# Named Entity Recognition using CRF Model

We use the **CoNLL-2003** dataset to train a Conditional Random Field (CRF) model for Named Entity Recognition.

**9 Distinct NER Tags:**

| Tag | Meaning |
|-----|---------|
| O | Outside any entity |
| B-PER | Beginning of a Person |
| I-PER | Inside a Person |
| B-ORG | Beginning of an Organization |
| I-ORG | Inside an Organization |
| B-LOC | Beginning of a Location |
| I-LOC | Inside a Location |
| B-MISC | Beginning of Miscellaneous |
| I-MISC | Inside Miscellaneous |

#### Importing Libraries

In [1]:
from datasets import load_dataset
from sklearn_crfsuite import CRF
from sklearn_crfsuite.metrics import flat_f1_score, flat_classification_report

  from .autonotebook import tqdm as notebook_tqdm


#### Loading the CoNLL-2003 Dataset

In [2]:
dataset = load_dataset("conll2003", trust_remote_code=True)
print(dataset)

`trust_remote_code` is not supported anymore.
Please check that the Hugging Face dataset 'conll2003' isn't based on a loading script and remove `trust_remote_code`.
If the dataset is based on a loading script, please ask the dataset author to remove it and convert it to a standard format like Parquet.
Using the latest cached version of the dataset since conll2003 couldn't be found on the Hugging Face Hub
Found the latest cached dataset configuration 'conll2003' at /Users/thesakshipandey/.cache/huggingface/datasets/conll2003/conll2003/1.0.0/9a4d16a94f8674ba3466315300359b0acd891b68b6c8743ddf60b9c702adce98 (last modified on Sat Nov  2 01:08:19 2024).


DatasetDict({
    train: Dataset({
        features: ['id', 'tokens', 'pos_tags', 'chunk_tags', 'ner_tags'],
        num_rows: 14041
    })
    validation: Dataset({
        features: ['id', 'tokens', 'pos_tags', 'chunk_tags', 'ner_tags'],
        num_rows: 3250
    })
    test: Dataset({
        features: ['id', 'tokens', 'pos_tags', 'chunk_tags', 'ner_tags'],
        num_rows: 3453
    })
})


In [3]:
# NER tag mapping in CoNLL-2003
tag_names = dataset["train"].features["ner_tags"].feature.names
print("NER Tags:", tag_names)
print("Number of tags:", len(tag_names))

NER Tags: ['O', 'B-PER', 'I-PER', 'B-ORG', 'I-ORG', 'B-LOC', 'I-LOC', 'B-MISC', 'I-MISC']
Number of tags: 9


In [4]:
# Explore a sample sentence
sample = dataset["train"][0]
print("Tokens:", sample["tokens"])
print("POS tags:", sample["pos_tags"])
print("NER tags:", [tag_names[t] for t in sample["ner_tags"]])

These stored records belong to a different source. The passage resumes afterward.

theorem witness_RegisterWrites :
    ((hostSt 0).host.stages.getLsbD 0 = true ∧ (onX []).host.stages.getLsbD 0 = false ∧ { HostIf.init with err := 1 }.err = 1)
    ∧ ((0x10 ≤ 0x28 ∧ 0x28 % 8 = 0) ∧ (0x40 ≤ 0x58 ∧ 0x58 % 8 = 0)) ∧ (hostSt 0).host.busy = false ∧ { HostIf.init with busy := true }.busy = true
    ∧ ((0x0C#64).toNat % 256 = 0x0C ∧ (0x01#64).toNat % 256 ≠ 0x0C) ∧ mgmtEv (hostSt 0) 1 = some .asnew ∧ mgmtEv (hostSt 0) 0x17 = none := by decide

/-- Command `code` with arguments `l` runs as step `e`. -/
def command (s : State) (code : Nat) (l : List Word) (e : Ev) : State :=
  { taking s e with host := { s.host with busy := true, mcmd := BitVec.ofNat 8 code, announced := 0xFF, marg := (List.range l.length).zip l } }
/-- The argument `k` of the command. -/
def argOf (s : State) (k : Nat) : Nat := (sget 0 s.host.marg k).toNat
/-- A command runs, and its space has no launch that uses it. -/
def freeSpace (s : State) : State := { s with lau := { s.lau with launches := [] } }
/-- Its command waits for the slices' acknowledgements; one invalidation is still to arrive, or none. -/
def acked (s : State) (more : Bool) : State :=
  { s with host := { s.host with acking := true }
           agenda := if more then [(44, .invalidateBroadcast 0 0 1 0 0)] else [] }
theorem witness_SpaceCommands :
    (let s := command (hostSt 0) 1 [4095] .asnew;
      s.cur.ev = .asnew ∧ s.host.busy = true ∧ s.host.mcmd.toNat = 1 ∧ argOf s 0 ≤ 4095 ∧ 1 ≤ argOf s 0 ∧ s.space 4095 = none ∧ (anyFrame s).isSome = true)
    ∧ 4095 < argOf (command (hostSt 0) 1 [4096] .asnew) 0 ∧ (hostSt 0).space 1 ≠ none ∧ (anyFrame (onX [])).isSome = false
    ∧ (let s := command (hostSt 0) 2 [1] .asfree; s.space (argOf s 0) ≠ none ∧ ∃ l, l ∈ s.lau.launches ∧ l.2.asid = 1 ∧ l.2.st.holds = true)
    ∧ (∀ l, l ∈ (freeSpace (command (hostSt 0) 2 [1] .asfree)).lau.launches → l.2.asid ≠ 1)
    ∧ ((acked (freeSpace (command (hostSt 0) 2 [1] .asfree)) false).invalPending 1 0 = false
      ∧ (acked (freeSpace (command (hostSt 0) 2 [1] .asfree)) true).invalPending 1 0 = true)
    ∧ (let s := command (hostSt (leaf0 60)) 5 [1, 0x20000, 0x10000, 0x4000] .sealRange;
      s.migrating 1 0x20000 = false ∧ s.spaceLeaf 1 0x20000 = some { at' := 0x130010, level := 3, pte := leaf0 60 }
        ∧ (acked s true).invalPending 1 2 = true ∧ (acked s false).invalPending 1 2 = false)
    ∧ (command (hostSt (leaf0 (60 + 2 ^ 50))) 5 [1, 0x20000, 0x10000, 0x4000] .sealRange).migrating 1 0x20000 = true
    ∧ (let s := command (hostSt 0) 3 [1, 0x20000, 0x10000, 0x43] .map;
      argOf s 1 % 65536 = 0 ∧ argOf s 2 % 65536 = 0 ∧ argOf s 2 ≠ 0 ∧ argOf s 1 + argOf s 2 ≤ 2 ^ 48 ∧ argOf s 3 < 256
        ∧ ¬ ((argOf s 3).testBit 7 = true ∧ (argOf s 3).testBit 6 = true)
        ∧ ∀ p, p ∈ pagesIn (argOf s 1) (argOf s 2) → s.spaceLeaf 1 (p * 65536) = none)
    ∧ ((0x80 : Nat).testBit 7 = true ∧ argOf (command (hostSt 0) 3 [1, 0x8000, 0, 0xC0] .map) 1 % 65536 ≠ 0)
    ∧ (let s := command (hostSt (leaf0 60)) 4 [1, 0x20000, 0x100, 64] .load;
      s.spaceLeaf 1 (2 * 65536) = some { at' := 0x130010, level := 3, pte := leaf0 60 } ∧ pteSeal (leaf0 60) = false ∧ 0 < argOf s 3
        ∧ argOf s 1 % 64 + argOf s 3 ≤ 64 ∧ regionOf (({ at' := 0x130010, level := 3, pte := leaf0 60 } : Leaf).pa 0x20000) = .dram ∧ s.coh.rdc = []
        ∧ ∀ p, p ∈ pagesIn 0x20000 0x10000 → s.spaceLeaf 1 (p * 65536) ≠ none)
    ∧ pteSeal (leaf0 (52 + 2 ^ 49)) = true ∧ pteHv (hvLeaf 60) = true
    ∧ (argOf (command (hostSt 0) 6 [1, 0, 2 ^ 36] .mapwin) 2 ≤ 2 ^ 36 ∧ argOf (command (hostSt 0) 6 [1, 0, 2 ^ 36 + 1] .mapwin) 2 ≤ 2 ^ 36 + 1
      ∧ argOf (command (hostSt 0) 6 [1, 0, 0] .mapwin) 2 = 0)
    ∧ (let s := command (hostSt 0) 0x15 [1, 0x20000] .lcmap;
      argOf s 1 % 65536 = 0 ∧ argOf s 1 < 2 ^ 48 ∧ s.spaceLeaf 1 0x20000 = none ∧ (mapPage s 1 0x20000 (leafWord (2 ^ 38) 0 true true false 2)).isSome = true) := by
  refine ⟨by decide +kernel, by decide, by decide +kernel, by decide +kernel, ⟨by decide +kernel, _, .head _, by decide +kernel⟩, ?_, by decide +kernel,
    by decide +kernel, by decide +kernel, by decide +kernel, by decide, by decide +kernel, by decide, by decide, by decide, by decide +kernel⟩
  intro l h; cases h

theorem witness_DeviceCommands :
    (let p := { report0 with tag := some 4 };
      let m := { Mmp.init with queue := [p] };
      let s := { command (hostSt 0) 0x16 [4, 0, 1] .hbfill with lau := { (hostSt 0).lau with mmps := [(0, m)] } };
      s.hbWaiting (argOf s 0) = some (0, m, p) ∧ s.spaceLeaf p.asid (p.page * 65536) = none ∧ argOf s 2 = 1)
    ∧ (hostSt 0).hbWaiting 4 = none
    ∧ (argOf (command (hostSt 0) 8 [63, 0, 2 ^ 18 - 1] .peer) 0 ≤ 63 ∧ argOf (command (hostSt 0) 8 [63, 0, 2 ^ 18 - 1] .peer) 2 < 2 ^ 18
      ∧ 63 < argOf (command (hostSt 0) 8 [64] .peer) 0 ∧ 2 ^ 18 ≤ argOf (command (hostSt 0) 8 [0, 0, 2 ^ 18] .peer) 2)
    ∧ (let s := command (hostSt 0) 9 [255, 64 * 256 + 63, 17, 0] .ring;
      argOf s 0 ≤ 255 ∧ 2 ≤ argOf s 1 / 256 % 256 ∧ argOf s 1 / 256 % 256 ≤ 64 ∧ argOf s 1 % 256 < argOf s 1 / 256 % 256 ∧ argOf s 1 < 65536
        ∧ argOf s 2 < 18 ∧ argOf s 3 < 18)
    ∧ ¬ argOf (command (hostSt 0) 9 [255, 64 * 256 + 64, 17, 0] .ring) 1 % 256 < 64
    ∧ (rectOk (hostSt 0) 7 7 (2 ^ 63) = true ∧ rectOk (hostSt 0) 0 0 (2 ^ 63) = false ∧ 7 < argOf (command (hostSt 0) 10 [8] .rect) 0)
    ∧ ({ (onX []).obs with frozen := true }.frozen = true ∧ (onX []).obs.frozen = false)
    ∧ ((reportBody (onX []) 0 []).isSome = true ∧ (reportBody (onX []) 7 []).isSome = false)
    ∧ ((hostSt 0).space 1).isSome = true ∧ ((hostSt 0).space 1).bind (fun x => x.ownerKey) = none := by decide +kernel

theorem witness_WatchCommands :
    (let s := command (onX []) 0xE [0] .freeze;
      s.cur.ev = .freeze ∧ s.host.busy = true ∧ s.host.mcmd.toNat = 0xE ∧ sget 0 s.host.marg 0 = 0 ∧ s.obs.frozen = false ∧ s.obs.freezeAt = none)
    ∧ sget 0 (command (onX []) 0xE [1] .thaw).host.marg 0 = 1 ∧ { (onX []).obs with freezeAt := some 5 }.freezeAt ≠ none
    ∧ (2048 ≤ argOf (command (onX []) 0xF [2048] .dump) 0 ∧ argOf (command (onX []) 0xF [2047] .dump) 0 < 2048)
    ∧ (let s := { hostSt 0 with lau := { (hostSt 0).lau with spaces := (hostSt 0).lau.spaces.map (fun (e : Nat × Space) => (e.1, { e.2 with ownerKey := some [1] })) } };
      (s.core 0).lid ≠ 0 ∧ s.closed (s.asidOf 0) = true)
    ∧ (hostSt 0).closed ((hostSt 0).asidOf 0) = false ∧ (onX []).obs.frozen = false
    ∧ (argOf (command (onX []) 0x11 [9, 76] .powcap) 0 ≤ 9 ∧ 76 < argOf (command (onX []) 0x11 [9, 77] .powcap) 1
      ∧ argOf (command (onX []) 0x11 [7, 181] .powcap) 1 ≤ 181)
    ∧ ({ Fab.init with log := [[1]] }.log[0]? = some [1] ∧ { Fab.init with log := [[1]] }.log[1]? = none)
    ∧ ((onX []).lau.launches.find? (fun l => l.2.lid = 1 && 1 ≠ 0)).isSome = true
    ∧ (physBuffer 0x100000 65536 = true ∧ physBuffer 0x4000000000 65536 = false ∧ (10 : Nat) ≤ 24 ∧ argOf (command (onX []) 0x13 [24, 0, 65536] .glim) 2 % 65536 = 0) := by
  decide +kernel

/-! ### Power and observation -/

/-- The glim of C-die 7 has `n` of its 64 KiB behind it. -/
def glimSt (n : Nat) : State :=
  { taking (onX []) .glimPulse with
    obs := { (onX []).obs with glimK := 10, glimBase := 0x100000, glimSize := 65536, glimNext := n }
    host := { HostIf.init with announced := 0x80 } }
theorem witness_PowerSteps :
    ((taking State.dark .powerGood).cur.ev = .powerGood ∧ (taking State.dark .powerGood).time = 0 ∧ (taking State.dark .powerGood).host.stages = 0)
    ∧ ((taking State.reset .stageAComplete).host.err = 0 ∧ (taking State.reset .stageCComplete).host.err = 0
      ∧ (taking State.reset (.cDieAnnounce 7 false)).lau.launches = [] ∧ ∀ q, q < 18 → ((taking State.reset .stageCComplete).port q).up = false)
    ∧ (taking State.reset (.powerWindowEnd 9)).cur.ev = .powerWindowEnd 9
    ∧ ((onX []).obs.frozen = false ∧ { (onX []).obs with frozen := true }.frozen = true)
    ∧ ((glimSt 0).obs.glimK ≠ 0 ∧ (glimSt 0).obs.frozen = false ∧ (glimSt 0).host.announced = BitVec.ofNat 8 (2 ^ 7) ∧ (glimSt 0).coh.rdc = []
      ∧ (glimSt 0).obs.glimNext + (glimRecord (glimSt 0) 7).length ≤ (glimSt 0).obs.glimSize
      ∧ regionOf ((glimSt 0).obs.glimBase + (glimSt 0).obs.glimNext) = .dram
      ∧ (glimSt 65535).obs.glimSize < (glimSt 65535).obs.glimNext + (glimRecord (glimSt 65535) 7).length)
    ∧ ((511 : Nat) < 512 ∧ (63 : Nat) < 64 ∧ 0 ≠ 63 ∧ 7 < 8) ∧ (∀ e, e ∈ ((onX []).core 0).lsLatent → e.1 ≠ 5 / 8 * 8)
    ∧ sfind (onX []).coh.latent 64 = none := by
  decide +kernel

/-! ### Tile commands -/

/-- A descriptor's words (Table 5.18). -/
def descWords (d : Desc) : List Nat :=
  [d.base, d.fmt.code + (if d.loc then 16 else 0) + (if d.mx then 32 else 0) + (if d.bm then 64 else 0) + 256 * d.ndim + 4096 * (d.levels - 2)]
    ++ (List.range 10).map (fun k => match d.dims[k]? with | some e => e.1 + 2 ^ 24 * e.2.toNat | none => 0) ++ [d.sbase, d.sstride.toNat, 0, 0]
/-- A dense operand in local store. -/
def dense (f : Fmt) (base : Nat) (dims : List (Nat × Int)) : Desc :=
  { base := base, fmt := f, loc := true, mx := false, bm := false, levels := 2, dims := dims, sbase := 0, sstride := 0 }
/-- A command of descriptors 0, 1 and 2. -/
def cmd0 : TileCmd :=
  { ev := false, grp := false, fpv := false, cf := 0, gid := 0, d0 := 0, d1 := 1, d2 := 2, acb := 0, acn := 0, swz := 0, arg := 0, fp1 := 0, fp0 := 0 }
/-- Its engine starts job 1, which is `x`, of core 0, in whose local store the three descriptors stand, and further words. -/
def tileX (x : Job) (a b d : Desc) (more : List (Nat × List Nat)) : State :=
  let s := onCore { Core.init with ls := lsWords ([(0, descWords a), (128, descWords b), (256, descWords d)] ++ more) }
  { s with cur := { s.cur with job := 1 }, jobs := { Jobs.init with list := [(1, x)], next := 2 } }
def tileSt (a b d : Desc) (more : List (Nat × List Nat)) : State := tileX job1 a b d more
/-- A command reads `d` at descriptor `k`. -/
def opndOk (s : State) (k : Nat) (d : Desc) : Bool :=
  decide (k * 128 + 128 ≤ 98304) && decide (parseDesc (s.descWords 0 (k * 128)) = some d) && d.loc && d.inside && (!d.mx || decide (d.ext 0 % 32 = 0))
  && (!d.bm || (decide (d.ndim = 2) && decide (d.stride 1 = 0)))
/-- Job 1 begins. -/
theorem witness_begins (a b d : Desc) (more : List (Nat × List Nat)) :
    let s := tileSt a b d more
    s.cur.job = 1 ∧ s.job 1 = some job1 ∧ job1.st.terminal = false ∧ job1.descs = [] ∧ job1.progress = 0 ∧ job1.tmp = [] ∧ job1.gang = [] ∧ job1.reports = 0
      ∧ (s.core job1.core).lsBad = [] ∧ ∀ k, (s.cluster k).accBad = [] := ⟨rfl, rfl, rfl, rfl, rfl, rfl, rfl, rfl, rfl, fun _ => rfl⟩

/-- Two by two of bf16; three rows of 32 e4m3 under scales; one row, of which indices name one; a matrix of two by two under a bitmap. -/
def mat0 : Desc := dense .bf16 1024 [(2, 0), (2, 64)]
def mat1 : Desc := { dense .e4m3 2048 [(32, 0), (3, 64)] with mx := true, sbase := 4096, sstride := 1 }
def vec0 : Desc := dense .n32 3072 [(1, 0)]
def bm0 : Desc := { dense .bf16 8192 [(2, 0), (2, 0)] with bm := true, sbase := 5120 }
theorem witness_Products :
    (cmd0.acb.toNat + cmd0.acn.toNat + 1 ≤ 8 ∧ cmd0.cf.toNat ≤ 1)
    ∧ (let s := tileSt mat0 mat0 vec0 [];
      opndOk s 0 mat0 = true ∧ opndOk s 1 mat0 = true ∧ opndOk s 2 vec0 = true ∧ mat0.ndim = 2 ∧ mat0.ext 1 ≤ 128 ∧ mmFamily mat0.fmt = some 4
        ∧ mat0.ext 0 ≤ 32 ∧ vec0.ext 0 ≤ 128 ∧ vec0.ndim = 1 ∧ lsNum s 0 3072 4 < mat0.ext 1)
    ∧ (let s := tileSt mat1 mat1 vec0 [];
      opndOk s 0 mat1 = true ∧ opndOk s 1 mat1 = true ∧ mat1.ndim = 2 ∧ mmFamily mat1.fmt = some 2 ∧ mat1.ext 0 ≤ 32 ∧ mat1.bm = false)
    ∧ (∀ n, n < 2 → let s := tileSt bm0 mat0 vec0 [(5120, [n, n])];
      opndOk s 0 bm0 = true ∧ bm0.ext 1 ≤ 16 ∧ bm0.ext 0 ≤ 16 ∧ bm0.levels = 2 ∧ bm0.sbase + 16 ≤ 98304 ∧ bm0.base + 32 * 16 ≤ 98304
        ∧ lsNum s 0 bm0.sbase 8 = n ∧ lsNum s 0 (bm0.sbase + 8) 8 = n) := by decide +kernel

Tokens: ['EU', 'rejects', 'German', 'call', 'to', 'boycott', 'British', 'lamb', '.']
POS tags: [22, 42, 16, 21, 35, 37, 16, 21, 7]
NER tags: ['B-ORG', 'O', 'B-MISC', 'O', 'O', 'O', 'B-MISC', 'O', 'O']


In [5]:
# Dataset statistics
for split in ["train", "validation", "test"]:
    print(f"{split}: {len(dataset[split])} sentences")

train: 14041 sentences
validation: 3250 sentences
test: 3453 sentences


#### Preparing Sentences as (word, POS, NER) Tuples

Convert each dataset example into a list of `(word, pos_tag, ner_tag)` tuples for CRF processing.

In [6]:
pos_tag_names = dataset["train"].features["pos_tags"].feature.names

def convert_to_tuples(example):
    """Convert a dataset example to list of (word, pos, ner_tag) tuples."""
    return list(zip(
        example["tokens"],
        [pos_tag_names[p] for p in example["pos_tags"]],
        [tag_names[t] for t in example["ner_tags"]]
    ))

train_sents = [convert_to_tuples(ex) for ex in dataset["train"]]
test_sents = [convert_to_tuples(ex) for ex in dataset["test"]]

print("Sample sentence:")
print(train_sents[0])

Sample sentence:
[('EU', 'NNP', 'B-ORG'), ('rejects', 'VBZ', 'O'), ('German', 'JJ', 'B-MISC'), ('call', 'NN', 'O'), ('to', 'TO', 'O'), ('boycott', 'VB', 'O'), ('British', 'JJ', 'B-MISC'), ('lamb', 'NN', 'O'), ('.', '.', 'O')]


#### Feature Extraction

For each word, we extract features: lowercase form, suffixes, capitalization, POS tag, and context features from neighboring words.

In [19]:
def word2features(sent, i):
    word = sent[i][0]
    postag = sent[i][1]

    features = {
        'bias': 1.0,
        'word.lower()': word.lower(),
        'word[-3:]': word[-3:],
        'word[-2:]': word[-2:],
        'word.isupper()': word.isupper(),
        'word.istitle()': word.istitle(),
        'word.isdigit()': word.isdigit(),
        'postag': postag,
        'postag[:2]': postag[:2],
    }
    if i > 0:
        word1 = sent[i-1][0]
        postag1 = sent[i-1][1]
        features.update({
            '-1:word.lower()': word1.lower(),
            '-1:word.istitle()': word1.istitle(),
            '-1:word.isupper()': word1.isupper(),
            '-1:postag': postag1,
            '-1:postag[:2]': postag1[:2],
        })
    else:
        features['BOS'] = True

    if i < len(sent) - 1:
        word1 = sent[i+1][0]
        postag1 = sent[i+1][1]
        features.update({
            '+1:word.lower()': word1.lower(),
            '+1:word.istitle()': word1.istitle(),
            '+1:word.isupper()': word1.isupper(),
            '+1:postag': postag1,
            '+1:postag[:2]': postag1[:2],
        })
    else:
        features['EOS'] = True

    return features

def sent2features(sent):
    return [word2features(sent, i) for i in range(len(sent))]

def sent2labels(sent):
    return [label for token, postag, label in sent]

In [20]:
X_train = [sent2features(s) for s in train_sents]
y_train = [sent2labels(s) for s in train_sents]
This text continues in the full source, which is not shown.